▸ INFORMATION GIVEN
-- ==== Sys2Proof/Laws/Pipeline.lean ====
section
/-! SUPPORT. The micro-operations and the parts of `PROC`: for each one lemma that says everything it can answer. -/

namespace Sys2Proof.Laws

open Sys2Proof.Machine

/-! ### DcbStep -/

/-- Everything `DcbStep` does when it answers. -/
theorem dcbStep_eq_next {raw n : Nat} {acc a o : Wide} :
    dcbStep raw n acc = .next (a, o) ↔
      raw ≤ maxSample ∧ fitsWide (dcbY raw acc) = true ∧ fitsWide (dcbAcc raw n acc) = true ∧
        a = wide (dcbAcc raw n acc) ∧ o = wide (dcbOut raw acc) := by
  unfold dcbStep
  by_cases h0 : maxSample < raw
  · simp [h0]
  · by_cases h1 : (fitsWide (dcbY raw acc) && fitsWide (dcbAcc raw n acc)) = true
    · rw [if_neg h0, if_pos h1]
      rw [Bool.and_eq_true] at h1
      simp only [Host.Outcome.next.injEq, Prod.mk.injEq, h1, not_lt.mp h0, true_and]
      exact ⟨fun h => ⟨h.1.symm, h.2.symm⟩, fun h => ⟨h.1.symm, h.2.symm⟩⟩
    · rw [if_neg h0, if_neg h1]
      rw [Bool.and_eq_true] at h1
      simp only [reduceCtorEq, false_iff]
      rintro ⟨-, h2, h3, -⟩
      exact h1 ⟨h2, h3⟩

theorem dcbStep_no_fault {raw n : Nat} {acc : Wide} {r : Fault} : dcbStep raw n acc ≠ .fault r := by
  unfold dcbStep
  split
  · simp
  · split <;> simp

/-! ### BqStep -/

/-- Everything `BqStep` does when it answers. -/
theorem bqStep_eq_next {c : FilterConfiguration} {f f' : FilterState} {x : Wide} {y : Int} :
    bqStep c f x = .next (f', y) ↔ bqFits c f x = true ∧ f' = bqShift c f x ∧ y = bqY c f x := by
  unfold bqStep
  by_cases h : bqFits c f x = true
  · rw [if_pos h]
    simp only [Host.Outcome.next.injEq, Prod.mk.injEq, h, true_and]
    exact ⟨fun e => ⟨e.1.symm, e.2.symm⟩, fun e => ⟨e.1.symm, e.2.symm⟩⟩
  · simp [h]

theorem bqStep_no_fault {c : FilterConfiguration} {f : FilterState} {x : Wide} {r : Fault} :
    bqStep c f x ≠ .fault r := by
  unfold bqStep
  split <;> simp

theorem bqFits_iff {c : FilterConfiguration} {f : FilterState} {x : Wide} :
    bqFits c f x = true ↔
      fitsWide (bqDiff f) = true ∧ fitsWide (c.cb0.toInt * x.toInt) = true ∧
      fitsWide (c.cb1.toInt * bqDiff f) = true ∧ fitsWide (c.cb2.toInt * f.x2.toInt) = true ∧
      fitsWide (c.ca2.toInt * f.y2.toInt) = true ∧ fitsWide (bqSum c f x) = true ∧ fitsWide (bqY c f x) = true := by
  simp [bqFits, and_assoc]

/-! ### Sat16 and SampleStep -/

/-- The clamp stays inside the symmetric bounds. -/
theorem sat16_bounds (v : Int) : -32767 ≤ sat16 v ∧ sat16 v ≤ 32767 :=
  ⟨(clamp_spec (by decide)).1, (clamp_spec (by decide)).2.1⟩

/-- The stored pattern of a clamped value reads back as the value. -/
theorem outElement_sat16_toInt (v : Int) : (outElement (sat16 v)).toInt = sat16 v := by
  have h := sat16_bounds v
  simp only [outElement, BitVec.toInt_ofInt]
  have := Int.bmod_eq_of_le (n := sat16 v) (m := 2 ^ 16) (by omega) (by omega)
  exact_mod_cast this

/-- Everything `SampleStep` does when it answers. -/
theorem sampleStep_eq_next {c : FilterConfiguration} {f f' : FilterState} {raw : Nat} {o : Half} :
    sampleStep c f raw = .next (f', o) ↔
      ∃ a d y, dcbStep raw leakShift f.acc = .next (a, d) ∧ bqStep c { f with acc := a } d = .next (f', y) ∧
        o = outElement (sat16 y) := by
  unfold sampleStep
  constructor
  · intro h
    rw [andThen_eq_next] at h
    obtain ⟨⟨a, d⟩, h1, h2⟩ := h
    rw [andThen_eq_next] at h2
    obtain ⟨⟨g, y⟩, h3, h4⟩ := h2
    simp only [Host.Outcome.next.injEq, Prod.mk.injEq] at h4
    obtain ⟨rfl, rfl⟩ := h4
    exact ⟨a, d, y, h1, h3, rfl⟩
  · rintro ⟨a, d, y, h1, h2, rfl⟩
    simp [h1, h2]

theorem sampleStep_no_fault {c : FilterConfiguration} {f : FilterState} {raw : Nat} {r : Fault} :
    sampleStep c f raw ≠ .fault r := by
  intro h
  unfold sampleStep at h
  rw [andThen_eq_fault] at h
  rcases h with h | ⟨d, -, h⟩
  · exact dcbStep_no_fault h
  · rw [andThen_eq_fault] at h
    rcases h with h | ⟨b, -, h⟩
    · exact bqStep_no_fault h
    · simp at h

/-- The names under which a sample step can be refused. -/
theorem sampleStep_eq_refused {c : FilterConfiguration} {f : FilterState} {raw : Nat} {r : Refusal}
    (h : sampleStep c f raw = .refused r) : r = .inputOutOfRange ∨ r = .wideOverflow := by
  unfold sampleStep at h
  rw [andThen_eq_refused] at h
  rcases h with h | ⟨d, -, h⟩
  · unfold dcbStep at h
    split at h
    · cases h; exact .inl rfl
    · split at h <;> cases h
      exact .inr rfl
  · rw [andThen_eq_refused] at h
    rcases h with h | ⟨b, -, h⟩
    · unfold bqStep at h
      split at h <;> cases h
      exact .inr rfl
    · cases h

/-! ### PROC -/

theorem procLoop_zero (c : FilterConfiguration) (out inp i : Nat) (f : FilterState) (m : Mem) :
    procLoop c out inp 0 i f m = .next (f, m) := rfl

theorem procLoop_succ (c : FilterConfiguration) (out inp n i : Nat) (f : FilterState) (m : Mem) :
    procLoop c out inp (n + 1) i f m =
      andThen (memRead16 m (elemAddr inp i)) fun raw =>
      andThen (sampleStep c f raw.toNat) fun r =>
      andThen (memWrite16 m (elemAddr out i) r.2) fun m1 =>
      procLoop c out inp n (i + 1) r.1 m1 := rfl

/-- One turn of the loop that answers: the element read, the sample step and the element written. -/
theorem procLoop_succ_eq_next {c : FilterConfiguration} {out inp n i : Nat} {f : FilterState} {m : Mem}
    {q : FilterState × Mem} :
    procLoop c out inp (n + 1) i f m = .next q ↔
      ∃ raw r m1, memRead16 m (elemAddr inp i) = .next raw ∧ sampleStep c f raw.toNat = .next r ∧
        memWrite16 m (elemAddr out i) r.2 = .next m1 ∧ procLoop c out inp n (i + 1) r.1 m1 = .next q := by
  rw [procLoop_succ]
  constructor
  · intro h
    rw [andThen_eq_next] at h
    obtain ⟨raw, h1, h⟩ := h
    rw [andThen_eq_next] at h
    obtain ⟨r, h2, h⟩ := h
    rw [andThen_eq_next] at h
    obtain ⟨m1, h3, h4⟩ := h
    exact ⟨raw, r, m1, h1, h2, h3, h4⟩
  · rintro ⟨raw, r, m1, h1, h2, h3, h4⟩
    simp [h1, h2, h3, h4]

/-- The names under which the loop can be refused: those of a sample step. -/
theorem procLoop_eq_refused {c : FilterConfiguration} {out inp n i : Nat} {f : FilterState} {m : Mem} {r : Refusal}
    (h : procLoop c out inp n i f m = .refused r) : r = .inputOutOfRange ∨ r = .wideOverflow := by
  induction n generalizing i f m with
  | zero => cases h
  | succ n ih =>
    rw [procLoop_succ] at h
    rw [andThen_eq_refused] at h
    rcases h with h | ⟨raw, -, h⟩
    · exact absurd h memRead16_not_refused
    · rw [andThen_eq_refused] at h
      rcases h with h | ⟨q, -, h⟩
      · exact sampleStep_eq_refused h
      · rw [andThen_eq_refused] at h
        rcases h with h | ⟨m1, -, h⟩
        · exact absurd h memWrite16_not_refused
        · exact ih h

/-- When the buffer checks pass. -/
theorem bufferFault_eq_none {map : List Region} {out inp n : Nat} (hn : 0 < n) :
    bufferFault map out inp n = none ↔
      out % 2 = 0 ∧ inp % 2 = 0 ∧ out + 2 * n ≤ addressLimit ∧ inp + 2 * n ≤ addressLimit ∧
      (inp + 2 * n ≤ out ∨ out + 2 * n ≤ inp) ∧
      (∀ a, inp ≤ a → a < inp + 2 * n → memValid map .read a = true) ∧
      (∀ a, out ≤ a → a < out + 2 * n → memValid map .write a = true) := by
  rw [← rangesMeet_eq_false_iff, ← rangeAll_iff, ← rangeAll_iff]
  unfold bufferFault
  have h0 : n ≠ 0 := by omega
  simp only [h0, if_false]
  by_cases h1 : out % 2 ≠ 0 ∨ inp % 2 ≠ 0
  · simp only [h1, if_true]
    constructor
    · simp
    · rintro ⟨a, b, -⟩; omega
  · by_cases h2 : addressLimit < out + 2 * n ∨ addressLimit < inp + 2 * n
    · simp only [h1, h2, if_true, if_false]
      constructor
      · simp
      · rintro ⟨-, -, a, b, -⟩; omega
    · have h1' : out % 2 = 0 ∧ inp % 2 = 0 := by omega
      have h2' : out + 2 * n ≤ addressLimit ∧ inp + 2 * n ≤ addressLimit := by omega
      cases h3 : rangesMeet out inp (2 * n) <;>
        cases h4 : rangeAll (memValid map .read) inp (2 * n) <;>
          cases h5 : rangeAll (memValid map .write) out (2 * n) <;> simp [h2, h1', h2']

theorem bufferFault_zero (map : List Region) (out inp : Nat) : bufferFault map out inp 0 = none := by
  simp [bufferFault]

theorem touchesDevice_eq_false {map : List Region} {out inp n : Nat} :
    touchesDevice map out inp n = false ↔
      (∀ a, inp ≤ a → a < inp + 2 * n → isDevice map a = false) ∧
      (∀ a, out ≤ a → a < out + 2 * n → isDevice map a = false) := by
  simp only [touchesDevice, Bool.or_eq_false_iff, rangeAny_eq_false_iff]

/-- Everything `PROC` does when it answers a next state: a fault entry, or the loop. -/
theorem execProc_eq_next {out inp count : Word} {s t : State} (h : execProc out inp count s = .next t) :
    (∃ c, t = { s with cause := some c }) ∨
    ∃ c r, activeConfig s = some c ∧
      bufferFault s.regions (zext32 out) (zext32 inp) (sampleCount count) = none ∧
      touchesDevice s.regions (zext32 out) (zext32 inp) (sampleCount count) = false ∧
      procLoop c (zext32 out) (zext32 inp) (sampleCount count) 0 s.filter s.mem = .next r ∧
      t = { s with filter := r.1, mem := r.2, mode := .running, pc := s.pc + 4 } := by
  unfold execProc at h
  split at h
  · simp only [raise_eq, Host.Outcome.next.injEq] at h
    exact .inl ⟨_, h.symm⟩
  · rename_i c hc
    unfold procBuffers at h
    split at h
    · simp only [raise_eq, Host.Outcome.next.injEq] at h
      exact .inl ⟨_, h.symm⟩
    · rename_i hb
      split at h
      · simp at h
      · rename_i hd
        rw [andThen_eq_next] at h
        obtain ⟨r, h1, h2⟩ := h
        simp only [complete_eq, Host.Outcome.next.injEq] at h2
        exact .inr ⟨c, r, hc, hb, by simpa using hd, h1, h2.symm⟩

end Sys2Proof.Laws
end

▸ WHAT TO PRODUCE
Find the string "which" in the material above. Then copy each line that has it.

▸ RESPONSE AREA
/-- The names under which a sample step can be refused. -/
/-- The names under which the loop can be refused: those of a sample step. -/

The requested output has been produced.